L' indomani, 6 Novembre 1936, verso le 4 ancor prima dell'alba, con la massima attenzione a ridurre al minimo ogni qualsiasi rumore, i vari reparti della Divisione prendono posizione secondo gli ordini superiori : l'11° Battaglione sulla sinistra, il 13° Fanteria (costituito tutto da truppe nazionali) sulla strada al centro, il 9° assieme al 10° Eritreo-Tripolini sulla destra, sì da formare un ventaglio .
Ultimato lo schieramento inizia l'avanzata a piedi, cercando di evitare o comunque abbassare qualsiasi rumore, nonchè eliminare qualsiasi atteggiamento che possa essere un segnale per il nemico (come ad esempio accendere sigarette) .
In attesa del passaggio del Battaglione cui siamo stati aggregati, nel buio pesto che avvolge ancora la zona, non ci accorgiamo affatto del passaggio già avvenuto, per cui il nostro Tenente esprime il rammarico per quanto accaduto al primo Colonnello che gli passa vicino. Tale Ufficiale, il Col. Martini, lo rassicura consigliandogli di aggregarsi ai suoi Battaglioni, i già citati 9° e 10°.
Questo per noi sarà purtroppo l' inizio di una vera e propria Via Crucis , in quanto ciò che accadrà in seguito in massima parte è da attribuire a tale disguido .

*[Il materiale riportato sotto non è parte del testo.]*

/-- A title slot or a debug slot (R589). -/
def Chip.managementKey (c : Chip) (d : List Byte) : Bool := (titleKey c.power.fuses d).isSome || (debugKey c.power.fuses d).isSome

/-- The Daybook's record of a signed command (R589, R597): KIND 11, CMD, the first 8 bytes of the key's digest; FAILED where
R589 was not met. -/
def signedEntry (l : List Byte) (ok : Bool) (c : Chip) : Chip :=
  if frameSigned l then
    c.journal 0 11 63 (if ok then 0 else 4) (frameCmd l) (leNat ((Config.sha512 (frameKey l)).take 8))
  else c

/-- The next request, where its command is `cmd`: `signed` tells whether this request needs R589; `size` what body lengths are
right; `body` gives STATUS, the response's body and the chip, for the transport and the request's body. -/
def serve (cmd : Nat) (signed : List Byte → Bool) (size : Nat → Bool)
    (body : Nat → List Byte → Chip → Nat × List Byte × Chip) (c : Chip) : Chip :=
  match (if c.pmUp then c.nextRequest else none) with
  | none => c
  | some t =>
    let l := (c.trans t).req
    if frameCmd l != cmd then c
    else if !size (frameLen l) then respond t l 1 [] (takeNonce t l c)
    else if signed (frameBody l) then
      let ok := c.signatureOk t c.managementKey l
      let c := signedEntry l ok (takeNonce t l c)
      if ok then (let (st, r, c) := body t (frameBody l) c; respond t l st r c) else respond t l 3 [] c
    else
      let (st, r, c) := body t (frameBody l) (takeNonce t l c)
      respond t l st r c

/-- Open and signed commands; a body of exactly `n` bytes. -/
def open_ (_ : List Byte) : Bool := false
def signed_ (_ : List Byte) : Bool := true
def exactly (n len : Nat) : Bool := len == n

/-! ### What the Postmaster sees of the main side (R591, R592) -/

/-- Main state: 0 running, 1 Dormant, 2 off, 3 held. -/
def Chip.mainState (c : Chip) : Nat :=
  match c.power.state with
  | .run | .nap | .fatal => if c.power.seq.isSome then 3 else 0
  | .dormant => 1
  | .keep | .off => 2

/-- A main-side register as the Postmaster reads it: 0 while the main side is not running. -/
def pmWord (k : Nat) (c : Chip) : Nat := if c.mainRuns then (readReg 63 true k c).1.toNat else 0

/-- The MAC address: 0x02 and the low 5 bytes of the serial (R587). -/
def macBytes : List Byte := leBytes 1 2 ++ serialBytes.take 5

/-! ### Open commands -/

/-- INFO (R591). -/
def execInfo (s : State) : Out :=
  s.go (serve 0x01 open_ (exactly 0) fun _ _ c =>
    (0, leBytes 4 (pmWord SYS_ID c) ++ serialBytes ++ leBytes 4 Config.pmRomVersion.toNat ++ macBytes ++ leBytes 4 c.pm.ip.toNat, c))

/-- NONCE (R589, R591): 16 fresh bytes, the transport's outstanding nonce from now on. -/
def execNonce (s : State) : Out :=
  s.go (serve 0x02 open_ (exactly 0) fun t _ c =>
    let (n, c) := freeBytes 16 c
    (0, n, c.modTrans t fun x => { x with nonce := some (n, c.now) }))

/-- STATUS (R591); the measurement of VSB is free. -/
def execStatus (s : State) : Out :=
  s.go (serve 0x03 open_ (exactly 0) fun _ _ c =>
    let (mv, c) := c.freeBits 16
    (0, [c.mainState, pmWord SYS_RSTCAUSE c, pmWord SYS_BOOT c, pmWord SYS_PROFILE c, pmWord POBOX_STATUS c, pmWord ZOW_STATUS c, mv,
        c.pm.restarts].flatMap (leBytes 4), c))
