-- ==== Sys2Proof/Machine/Pcie.lean ====
section
/-! DEFINITION. Requests that cross the PCI Express link, and its reset (R575 to R578). -/

namespace Sys2Proof.Machine

/-- The parts of `n` bytes at `pa` that lie in one aligned 64-byte block each. -/
def lineParts : Nat → Nat → Nat → List (Nat × Nat)
  | 0, _, _ => []
  | fuel + 1, pa, n =>
    let m := min n (64 - pa % 64)
    if n = 0 then [] else (pa, m) :: lineParts fuel (pa + m) (n - m)

/-- An inbound read of `n` bytes at `pa` (R575): its bytes, or UR; poisoned words poison the completion. -/
def inboundRead (pa n : Nat) (c : Chip) : Answer × Chip :=
  (lineParts 16 pa n).foldl (fun (a : Answer × Chip) p =>
    match a.1 with
    | .bytes l =>
      let x := busLoad 224 false p.1 p.2 a.2
      if x.err then (.busError, x.chip)
      else if x.poison then (.poison, x.chip)
      else (.bytes (l ++ leBytes p.2 x.val), x.chip)
    | _ => a) (.bytes [], c)

/-- An inbound write at `pa` (R575, R578): a bus error drops what remains of it and sets AER_UNCOR. -/
def inboundWrite (poison : Bool) (pa : Nat) (bs : List Byte) (c : Chip) : Chip :=
  ((lineParts 16 pa bs.length).foldl (fun (a : Bool × List Byte × Chip) p =>
    if a.1 then a
    else
      let (err, c) := if poison then busPoison 224 p.1 (a.2.1.take p.2) a.2.2 else busStore 224 p.1 (a.2.1.take p.2) a.2.2
      (err, a.2.1.drop p.2, if err then c.flag PCIE_EVT_AER_UNCOR else c)) (false, bs, c)).2.2

/-- A request at a physical address: a read of `n` bytes, answered to origin 224, or a write; one to a replication window may have to wait,
and is not performed until it comes again (R475, log entry 23). -/
def inboundAt (write poison : Bool) (pa n : Nat) (bs : List Byte) (c : Chip) : Chip :=
  if write then (if c.writeWaits pa || c.writeWaits (pa + bs.length - 1) then c else inboundWrite poison pa bs c)
  else let (a, c) := inboundRead pa n c; c.answerTo 224 a

/-- A request completes with UR (R577): a read is answered so; a write is dropped. -/
def unsupported (write : Bool) (c : Chip) : Chip :=
  if write then c.flag PCIE_EVT_AER_UNCOR else c.answerTo 224 .busError

/-- A memory request in root-port mode (R577). -/
def rootRequest (write poison : Bool) (a n : Nat) (bs : List Byte) (c : Chip) : Chip :=
  if write && a / 4 == c.xf PCIE_XMSI_ADDR 0xFEE00000 / 4 && Nat.blt (leNat bs) 32 then
    (c.setRegBit PCIE_MSI (leNat bs) true).flag PCIE_EVT_MSI
  else if a < c.dramTop then inboundAt write poison a n bs c
  else unsupported write c

/-- The mask bit of MSI-X vector 0 is written (R576): unmasked, a message in the pending bit array is sent. -/
def writeMsixMask (m : Bool) (c : Chip) : Chip :=
  let c := { c with hosts := { c.hosts with msixMask := m } }
  if !m && c.hosts.msixPend then msixSend { c with hosts := { c.hosts with msixPend := false } } else c

/-- PCIE_INBOUND_REQUEST (R575, R577, R578): a read of `len` bytes (at most 512), or a write of `bytes` (at most 256 are taken),
poisoned or not, arrives over a link that is up. -/
def execPcieInboundRequest (target : Inbound) (write : Bool) (bytes : List Byte) (poison : Bool) (len : Fin 513) (s : State) : Out :=
  s.go fun c =>
    if !(c.blockRuns 0x12) || !c.fb PCIE_STATUS_UP then c
    else
      let bs := bytes.take 256
      match target, c.pcieMode with
      | .bar0 off, 1 => inboundAt write poison (0x1800000000 + off.toNat) len bs c
      | .bar2 off, 1 => inboundAt write poison (c.f PCIE_WIN_BASE * 2 ^ 30 + off.toNat) len bs c
      | .msixMask m, 1 => writeMsixMask m c
      | .addr a, 2 => rootRequest write poison a.toNat len bs c
      | _, _ => unsupported write c

/-- PCIE_FUNDAMENTAL_RESET (R575): a U reset of PCIE. -/
def execPcieFundamentalReset (s : State) : Out :=
  s.go fun c => if c.mainRuns && c.pcieMode = 1 then unitReset 0x112 c else c

/-- PCIE_COMPLETION_TIMEOUT (R578): an outbound read of origin `o` receives no completion within CTO_MS: transient for a DMA
channel, and a bus error for any other master. -/
def execPcieCompletionTimeout (o : BitVec 12) (s : State) : Out :=
  s.go fun c =>
    let i := o.toNat - 64
    if !c.mainRuns then c
    else if within 64 96 o.toNat then
      (if c.dmaReadDue i && (c.dmaReadBeat i).2.1 = .pcieWindow then dmaReadRetry i false c else c)
    else c.answerTo o.toNat .busError

end Sys2Proof.Machine
end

C' incamminiamo perciò in coda ai due battaglioni per ben 4 ore in mezzo alla fitta boscaglia, senza poter scambiare tra noi alcuna parola, frenando qualsiasi sintomo di tosse o starnuto, evitando comunque ogni genere di rumore .
Verso le ore 8 giungiamo su un ampio spiazzo alle falde della montagna più bassa, sulla cui sommità è appostata una parte del nemico .Una grossa pianta millenaria posta al centro proietta una grande ombra su tutto lo spiazzale, da cui si dipartono tre strade .
Quì ci fermiamo, ed il Colonnello Martini ordina al nostro Tenente di restare in questo luogo ad attendere l'arrivo dei feriti non appena si arriverà agli scontri col nemico .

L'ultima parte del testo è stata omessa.